Finch: You are being watched. The government has a secret system, a Machine that spies on you every hour of every day. I know because ... I built it. I designed The Machine to detect acts of terror, but it sees everything, crimes involving ordinary people like you, crimes the government considered irrelevant. They wouldn't act so I decided I would--but I needed a partner, someone with the skills to intervene. Hunted by the authorities, we work in secret. You'll never find us; but victim or perpetrator, if your number's up, we'll find you.

  • Palantir Ploy: And how.
  • Physical Scars, Psychological Scars: Michael Emerson said that Finch's injury is said to be this in the script.
    • The scars across Elias' palms from Moretti's attempt on his life may also be this.
  • Post Cyber Punk: Has elements of this what with the Machine and all.
  • Power Perversion Potential: In "Super" Reese and Finch can't help but notice how "flexible" one of their tenets is.
  • Pre-Ass-Kicking One-Liner: Reese has a lot of them.
  • Promotion to Opening Titles: by the end of the first season, Fusco appears in the opening title sequence.
  • Properly Paranoid:
    • Alicia Corwin, who was Ingram's point of contact with the government when he and Finch were making The Machine, has become noticeably afraid of being anywhere with surveillance or security systems whose data might be fed into it. Upon retiring from government work, she moved to a small town in West Virginia with no wireless internet and zero cellphone reception.
    • Henry Peck, the POI in "No Good Deed," becomes this pretty quickly.
    • Finch, of course.
  • Prophecy Twist: A "person of interest" can just as easily be a perpetrator as a victim. This trips up Reese in the pilot episode.
    • There's also no guarantee that the violent crime The Machine predicts isn't highly justified. This is shown when the machine picks Elias as a likely victim, and when it identifies a potential perpetrator who is planning to kill a stalker who is harassing someone the PoI is trying to protect, for example.
    • The perpetrator-victim twist was reversed when the Number of the Week was a former construction manager who purchased a rifle and had made threats against a congressman whose budget cuts put him out of work. Reese aims to prevent him from assassinating the congressman but finds out too late that the POI is being set up as the patsy to the real assassin working for someone else.

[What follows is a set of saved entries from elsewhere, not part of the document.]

-- ==== Sys2Proof/Machine/Ops.lean ====
section
/-!
DEFINITION. The named operations over State: reading and writing the control registers, accepting a command at a port,
answering it, answering an error word (the block's only exception: it saves nothing, changes no mode and there is no
return from it, 60_exceptions.md R102, R106), and reset.
-/

namespace Sys2Proof.Machine

/-- SEL <- v (40_commands.md R55). -/
def State.setSel (s : State) (v : BitVec 8) : State := { s with sel := v }

/-- MG <- v (R57). -/
def State.setMg (s : State) (v : BitVec 16) : State := { s with mg := v }

/-- G <- g. -/
def State.setGen (s : State) (g : Generators) : State := { s with gen := g }

/-- The inputs still to come. -/
def State.setInput (s : State) (input : List Event) : State := { s with input := input }

/-- The record of port p. -/
def State.port (s : State) : PortId → Port
  | .portS => s.portS
  | .portC => s.portC

/-- Replace the record of port p. -/
def State.setPort (s : State) : PortId → Port → State
  | .portS, q => { s with portS := q }
  | .portC, q => { s with portC := q }

/-- A command has been accepted at port p, with `rest` still to be presented (70_reset_and_hazards.md R115). -/
def State.accept (s : State) (p : PortId) (rest : List Event) : State := { s with cur := p, input := rest }

/-- The response r goes out at port p (R115). -/
def Port.answer (q : Port) (r : Word) : Port := { q with responses := q.responses ++ [r] }

/-- `respond(r)` (00_scope.md R10): the executing command ends, and its response returns at the port it came from. -/
def State.respond (s : State) (r : Word) : State := s.setPort s.cur ((s.port s.cur).answer r)

/-- `raise CmdError(code)` (00_scope.md R10, 60_exceptions.md R102): the command ends with the error response and writes
no state. -/
def State.raiseCmdError (s : State) (e : CmdError) : State := s.respond (errWord e)

/-- Reset, asserted and released (70_reset_and_hazards.md R113), with `rest` still to come. The responses already
returned stay on record (log 3), and a byte adapter's half word is dropped (log 4). -/
def State.assertReset (s : State) (rest : List Event) : State :=
  { State.reset with
    input := rest
    portS := { rx := [], responses := s.portS.responses }
    portC := { rx := [], responses := s.portC.responses } }

end Sys2Proof.Machine
end

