-- ==== Sys2Proof/Machine/Observe.lean ====
section
/-!
DEFINITION. The observation of a run: "the sequence of responses at each port for a finite or infinite sequence of
commands" (70_reset_and_hazards.md R117). State holds finitely many inputs, so an infinite sequence is observed through
its finite beginnings: each is presented to the block and run until it has been taken (log 15).
-/

namespace Sys2Proof.Machine

/-- Present the inputs es to the block in state s, with nothing after them, and run it until they have been taken. Each takes
one step, but for two words accepted in the same cycle, which take two; steps left over find idle ports. -/
def State.present (s : State) (es : List Event) : Host.Outcome State Fault Refusal :=
  Sys2Proof.core.run (2 * es.length) (s.setInput es)

/-- The observation of a finite run: the responses at port p once the inputs es have been taken, oldest first. -/
def State.responsesTo (s : State) (p : PortId) (es : List Event) : List Word :=
  match s.present es with
  | .next t => (t.port p).responses
  | .fault _ | .refused _ => []

/-- The observation of an infinite run, as far as its first n inputs. -/
def State.observation (s : State) (p : PortId) (es : Nat → Event) (n : Nat) : List Word :=
  s.responsesTo p ((List.range n).map es)

/-- In the infinite run r is response k at port p, counted from 0: it is so in the observation of some finite beginning. -/
def State.Observes (s : State) (p : PortId) (es : Nat → Event) (k : Nat) (r : Word) : Prop :=
  ∃ n, (s.observation p es n)[k]? = some r

/-- The input presents a whole command word at port p. -/
def Event.hasWordAt (p : PortId) : Event → Bool
  | .command q _ => q == p
  | .sameCycle _ _ => true
  | .byte _ _ | .reset _ _ => false

end Sys2Proof.Machine
end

    • And made really confusing in a case where there were two people using the same name and SSN - the actual PoI and an identity thief. They initially think that the female Jordan Hardin is the real one and the male is the drug manufacturer/identity thief, but it turns out that he's the victim, and he's trying to steal his identity thief's identity in an attempt to figure out who stole his life.
    • Once the POI was actually both. He was manipulated into multiple murders as part of a robbery, then murdered by the person who manipulated him so she could keep all the loot for herself.

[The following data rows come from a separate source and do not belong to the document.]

-- ==== Sys2Proof/Certificates/Slice0/Obligations.lean ====
section
/-!
DEFINITION. What is claimed of the model, each claim from a rule of spec/. Values are written out from the rules as
arithmetic on integers and bit vectors (`/` on integers with a positive divisor is the floor, which is the rules' `>>`),
not as calls of the meanings, wherever the rule gives them so.
-/

namespace Sys2Proof.Claims

open Sys2Proof Sys2Proof.Machine

/-- From s to t one response r has gone out, at the port the executing command came from; nothing else of the ports, and
nothing of the inputs still to come, has changed. -/
def Answered (s t : State) (r : Word) : Prop :=
  t.input = s.input ∧ t.cur = s.cur ∧ (∀ p, (t.port p).rx = (s.port p).rx) ∧
  (t.port s.cur).responses = (s.port s.cur).responses ++ [r] ∧
  ∀ p, p ≠ s.cur → (t.port p).responses = (s.port p).responses

/-- Command i executed in s answers r and changes no register and no generator. -/
def OnlyAnswers (i : Instr) (s : State) (r : Word) : Prop :=
  ∃ t, exec i s = .next t ∧ t.sel = s.sel ∧ t.mg = s.mg ∧ t.gen = s.gen ∧ Answered s t r

/-- Format Z (30_encoding.md R44): of the words with opcode op exactly the one with operand 0 is command i, and every
other one is error 0x0002. -/
def IsFormatZ (op : BitVec 8) (i : Instr) : Prop :=
  ∀ w : Word, opField w = op →
    (opndField w = 0 → decode w = .ok i) ∧ (opndField w ≠ 0 → decode w = .error .nonzeroMbz)

/-- Format S8 (R44): of the words with opcode op those with bits [23:8] zero are the command with SELV = bits [7:0], and
every other one is error 0x0002. -/
def IsFormatS8 (op : BitVec 8) (i : BitVec 8 → Instr) : Prop :=
  ∀ w : Word, opField w = op →
    (mbzS8Field w = 0 → decode w = .ok (i (selvField w))) ∧
    (mbzS8Field w ≠ 0 → decode w = .error .nonzeroMbz)

/-- NG(s), the value column of 49_gain_and_output_normalizer.md R96. -/
def ngOf (s : BitVec 8) : Int := if s = 0x00 then 18022 else 32768

/-- The 8-bit sample of a raw sample: the exact product with both gains, truncated toward zero to sample units, clamped
into [-128, 127], plus 128 (R97, R98). -/
def outSample (raw g m : Int) : Int := max (-128) (min 127 (Int.tdiv (raw * g * m) (2 ^ 30))) + 128

/-- PRODUCE executed in s completes: the generators are g after it, SEL and MG are unchanged, and the one response is the
8-bit sample of the raw sample `raw` with the NG and MG that s holds. -/
def Produces (s : State) (g : Generators) (raw : Int) : Prop :=
  ∃ t r, exec .produce s = .next t ∧ t.sel = s.sel ∧ t.mg = s.mg ∧ t.gen = g ∧ Answered s t r ∧
    (r.toNat : Int) = outSample raw (ngOf s.sel) s.mg.toNat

    • The POI of "Firewall" was also both a victim and perpetrator. She arranged for a hit on herself in order to draw out Reese and Finch.

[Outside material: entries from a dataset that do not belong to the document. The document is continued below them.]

-- ==== Sys2Proof/Tests/Slice0.lean ====
section
/-!
SUPPORT. Tests. Every expected value is one of the spec's own: the worked encodings of 30_encoding.md section 6, the words
written out from its field tables, or a vector of 95_test_vectors.md (its section is named in the docstring). The
theorems named `witness_…` show, for each claim with hypotheses, inputs that meet all of them, at the ends of the ranges
the claim names.
-/

namespace Sys2Proof.Tests

open Sys2Proof Sys2Proof.Machine Sys2Proof.Claims

/-- The reset state with SEL and MG set. -/
def start (sel : BitVec 8) (mg : BitVec 16) : State := { State.reset with sel := sel, mg := mg }

/-- The reset state with SEL set and inputs to come. -/
def fed (input : List Event) : State := { State.reset with input := input }

/-- The last response at port S after an outcome. -/
def answerS : Host.Outcome State Fault Refusal → Option Word
  | .next t => t.portS.responses.getLast?
  | .fault _ | .refused _ => none

/-- A property of the state after an outcome. -/
def after (o : Host.Outcome State Fault Refusal) (p : State → Bool) : Bool :=
  match o with
  | .next t => p t
  | .fault _ | .refused _ => false

/-- PRODUCE with SEL = v in the reset state otherwise. -/
def first (v : BitVec 8) : Option Word := answerS (exec .produce (start v 32768))

/-! ## Which words are commands -/

theorem test_wf_refuses_a_reserved_opcode :
    wordWellFormed 0x07000000 = false ∧ wordWellFormed 0xFFFFFFFF = false := by decide

theorem test_wf_refuses_nonzero_mbz_of_format_Z :
    wordWellFormed 0x00000001 = false ∧ wordWellFormed 0x01000001 = false ∧ wordWellFormed 0x03400000 = false ∧
    wordWellFormed 0x05800000 = false := by decide

theorem test_wf_refuses_nonzero_mbz_of_format_S8 :
    wordWellFormed 0x02000100 = false ∧ wordWellFormed 0x06010000 = false ∧ wordWellFormed 0x06800000 = false := by
  decide

/-- The assembler's range checks (R50). -/
theorem test_assembler_refuses_out_of_range :
    Asm.Stmt.assemble (.setsel 256) = .error .outOfRange ∧ Asm.Stmt.assemble (.getng (-1)) = .error .outOfRange ∧
    Asm.Stmt.assemble (.setmg 8388608) = .error .outOfRange ∧
    Asm.Stmt.assemble (.word (2 ^ 32)) = .error .outOfRange ∧ Asm.Stmt.assemble (.produce 0) = .error .outOfRange := by
  decide

/-! ## Decoding: one word per command, its bits written out from 30_encoding.md R43, R44 and R46 -/

theorem test_decode_nop : decode (0b00000000#8 ++ 0b000000000000000000000000#24 : BitVec 32) = .ok .nop := by decide

theorem test_decode_produce :
    decode (0b00000001#8 ++ 0b000000000000000000000000#24 : BitVec 32) = .ok .produce := by decide

theorem test_decode_setsel :
    decode (0b00000010#8 ++ 0b0000000000000000#16 ++ 0b10010110#8 : BitVec 32) = .ok (.setsel 0b10010110) := by decide

theorem test_decode_getsel :
    decode (0b00000011#8 ++ 0b000000000000000000000000#24 : BitVec 32) = .ok .getsel := by decide

theorem test_decode_setmg :
    decode (0b00000100#8 ++ 0b100000000000000000000001#24 : BitVec 32) = .ok (.setmg 0b100000000000000000000001) := by
  decide

theorem test_decode_getmg :
    decode (0b00000101#8 ++ 0b000000000000000000000000#24 : BitVec 32) = .ok .getmg := by decide

theorem test_decode_getng :
    decode (0b00000110#8 ++ 0b0000000000000000#16 ++ 0b01101001#8 : BitVec 32) = .ok (.getng 0b01101001) := by decide

/-- The order of R51: the opcode is tested before the must-be-zero bits (95_test_vectors.md 2.1). -/
theorem test_decode_opcode_first : decode 0x07000001 = .error .reservedOpcode := by decide

/-- Byte 0 is bits [7:0] (20_memory.md R33): SETMG 16384 = 0x04004000. -/
theorem test_decode_bytes :
    decodeBytes [0x00, 0x40, 0x00, 0x04, 0xAA] = .ok (.setmg 0x004000, [0xAA]) ∧
    decodeBytes [0x00, 0x40, 0x00] = .error .incomplete := by decide

/-- Lines of program P3 (95_test_vectors.md section 3). -/
theorem test_assemble_lines :
    Asm.assembleLine "C: SETMG -5         ; 0x04FFFFFB".toList = .ok [.command .portC 0x04FFFFFB] ∧
    Asm.assembleLine "C: .word 0x07000000 ; reserved opcode".toList = .ok [.command .portC 0x07000000] ∧
    Asm.assembleLine "C: GETNG WHITE      ; 0x06000000".toList = .ok [.command .portC 0x06000000] ∧
    Asm.assembleLine "S: PRODUCE".toList = .ok [.command .portS 0x01000000] := by decide +kernel

/-- The q suffix of R50: 0.5q is 16384, and what stands before it is decimal. -/
theorem test_assemble_q :
    Asm.assembleLine "SETMG 0.5q".toList = .ok [.command .portS 0x04004000] ∧
    Asm.assembleLine "SETMG -0.5q".toList = .ok [.command .portS 0x04FFC000] ∧
    Asm.assembleLine "SETMG 0x1q".toList = .error .badOperand := by decide +kernel

/-! ## The commands (95_test_vectors.md 2.1) -/

theorem test_nop : answerS (exec .nop State.reset) = some 0 := by decide

theorem test_setsel_unsupported_code : after (exec (.setsel 0xFF) State.reset) (·.sel == 0xFF) = true := by decide

theorem test_getsel : answerS (exec .getsel (start 0xFF 32768)) = some 0x000000FF := by decide

theorem test_setmg_clamps_below :
    after (exec (.setmg 0xFFFFFB) State.reset) (·.mg == 0) = true ∧
    after (exec (.setmg 0x800000) State.reset) (·.mg == 0) = true := by decide

theorem test_setmg_clamps_above :
    after (exec (.setmg 0x008001) State.reset) (·.mg == 32768) = true ∧
    after (exec (.setmg 0x7FFFFF) State.reset) (·.mg == 32768) = true := by decide

theorem test_getmg : answerS (exec .getmg State.reset) = some 0x00008000 := by decide

theorem test_getng :
    answerS (exec (.getng 0x00) State.reset) = some 0x00004666 ∧
    answerS (exec (.getng 0x09) State.reset) = some 0x00008000 ∧
    answerS (exec (.getng 0x42) State.reset) = some 0x00008000 := by decide

theorem test_produce_white :
    first 0x00 = some 190 ∧
    after (exec .produce State.reset) (·.gen.white.lfsr == 0x0DBF73CF) = true := by decide +kernel

theorem test_produce_at_zero_gain :
    answerS (exec .produce (start 0x00 0)) = some 128 ∧
    after (exec .produce (start 0x00 0)) (·.gen.white.lfsr == 0x0DBF73CF) = true := by decide +kernel

/-! ## The sub-blocks (95_test_vectors.md 2.2-2.10) -/

theorem test_phase :
    hzToInc Config.table 361234432 = 2147288864 ∧ hzToInc Config.table 722534400 = 0 ∧
    advance 0xF0000000 0x20000000 = 0x10000000 := by decide

theorem test_sinlut :
    sinlut 0x003FFFFF = 0 ∧ sinlut 0x0A377EE5 = 7962 ∧ sinlut 0x40000000 = 32767 ∧ sinlut 0x40400000 = 32766 ∧
    sinlut 0x80400000 = -201 ∧ sinlut 0xC0000000 = -32767 ∧ sinlut 0xFFFFFFFF = -201 := by decide

theorem test_lfsr_and_draw :
    lfsrStep 0x00000001 = 0x80200003 ∧ lfsrStep 0xFFFFFFFF = 0xFFDFFFFC ∧ lfsrStep 0x80200003 = 0xC0300002 ∧
    draw 0x00000001 = 0x8A0F3DB5 ∧ draw 0xFFFFFFFF = 0x79FAEB6C := by decide +kernel

theorem test_fir :
    fir H_BLUE (-1) 0 0 = -1 ∧ fir H_BLUE 12231 0 0 = 6115 ∧ fir H_VIOLET 32767 (-32768) 32767 = 43691 ∧
    fir H_VIOLET (-32768) 32767 (-32768) = -43692 ∧ fir H_VIOLET 3 0 0 = 1 := by decide

theorem test_modulator :
    ammul (-32767) 32767 = -32767 ∧ ammul 7962 19661 = 4777 ∧ amenv Config.table (-1) = 19660 ∧
    amenv Config.table 201 = 19740 := by decide

theorem test_howlcoef :
    (howlcoef 350609574).a1 = -1855687170 ∧ (howlcoef 350609574).a2 = 1051826682 ∧
    (howlcoef 584335024).a1 = -1388414256 := by decide

theorem test_softclip :
    softclip (-1) = 0 ∧ softclip 1000 = 999 ∧ softclip 32768 = 25486 ∧ softclip (-32768) = -25486 ∧
    softclip 98303 = 32767 ∧ softclip 200000 = 32768 := by decide

theorem test_gain :
    normalizeSample (-1) 18022 32768 = 128 ∧ normalizeSample (-170) 32768 32768 = 0 ∧
    normalizeSample 169 32768 32768 = 255 ∧ normalizeSample (-100) 32768 16384 = 78 := by decide

/-- GRANULAR just before its 113th sample from reset, the one that spawns the first grain (2.8): the LFSR before it is the
one whose draw is 0x23DD0020. -/
def beforeFirstGrain : State :=
  { start 0x09 32768 with gen := { Generators.reset with granular := { Generators.reset.granular with lfsr := 3161049747 } } }

/-- Program P4's end state. -/
theorem test_produce_first_grain :
    draw 3161049747 = 0x23DD0020 ∧ answerS (exec .produce beforeFirstGrain) = some 154 ∧
    after (exec .produce beforeFirstGrain) (fun t => t.gen.granular.lfsr == 0x53A07530 &&
      t.gen.granular.slot[0] == ⟨true, 475323542, 475323542, 12485, 32589, 910⟩) = true := by decide +kernel

/-! ## Witnesses: encoding -/

theorem witness_DecodeAndEncodeAgree : decode 0x0200000F = .ok (.setsel 0x0F) := by decide

theorem witness_DecoderFollowsMatchAndMask :
    decode 0x04FFFFFF = .ok (.setmg 0xFFFFFF) ∧
    (⟨"SETMG", .G24, 0x04000000, 0xFF000000⟩ : OpcodeRow) ∈ opcodeRows ∧
    OpcodeRow.accepts ⟨"SETMG", .G24, 0x04000000, 0xFF000000⟩ 0x04FFFFFF = true := by decide

theorem witness_AssemblerKeepsOperands :
    Asm.Stmt.assemble (.setsel 0) = .ok [0x02000000] ∧ Asm.Stmt.assemble (.setsel 255) = .ok [0x020000FF] ∧
    Asm.Stmt.assemble (.getng 255) = .ok [0x060000FF] ∧
    Asm.Stmt.assemble (.setmg (-8388608)) = .ok [0x04800000] ∧ Asm.Stmt.assemble (.setmg 8388607) = .ok [0x047FFFFF] ∧
    Asm.Stmt.assemble (.setsel (-1)) = .error .outOfRange ∧ Asm.Stmt.assemble (.getng 256) = .error .outOfRange ∧
    Asm.Stmt.assemble (.setmg (-8388609)) = .error .outOfRange ∧
    Asm.Stmt.assemble (.setmg 8388608) = .error .outOfRange := by decide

  • Punch Clock Villain: Fusco before being co-opted by Reese. In fact this was pretty much why he was co-opted by Reese, because he wasn't as bad as the others.
  • Quip to Black: Reese does this in "Get Carter".

Reese: "Oh I'm... pretty close."

  • Roaring Rampage of Revenge:
    • Ulrich Kohl in "Foe."
    • Elias versus the Five Families
  • Revealing Coverup: Many of the premeditated crimes detected by The Machine are planned with the intent of concealing something else. In one notable episode, the thing being covered up wasn't even illegal.
  • Right Hand Versus Left Hand: Reese and Finch make sure that neither Fusco or Carter know that the other is working for them, causing them to suspect each other of being either dirty or "up to something". They're both clued in during the first season finale when Carter catches Fusco sending information to Finch.
    • Stanton and Reese get into this on their last mission, c/o Snow.
  • Rogue Agent: Reese has become one, working for Finch.
  • Rogues Gallery: What started as a procedural with a Big Bad became this by midway through the first season. So far, it consists of:
    • Karl Elias, a Diabolical Mastermind with daddy issues trying to take over the Five Families. As of the first season finale, imprisoned.
    • Root, a mysterious superhacker and Worthy Opponent to Finch. Also a career conwoman with no compunctions about commiting murder. She's also at least somewhat aware of the Machine.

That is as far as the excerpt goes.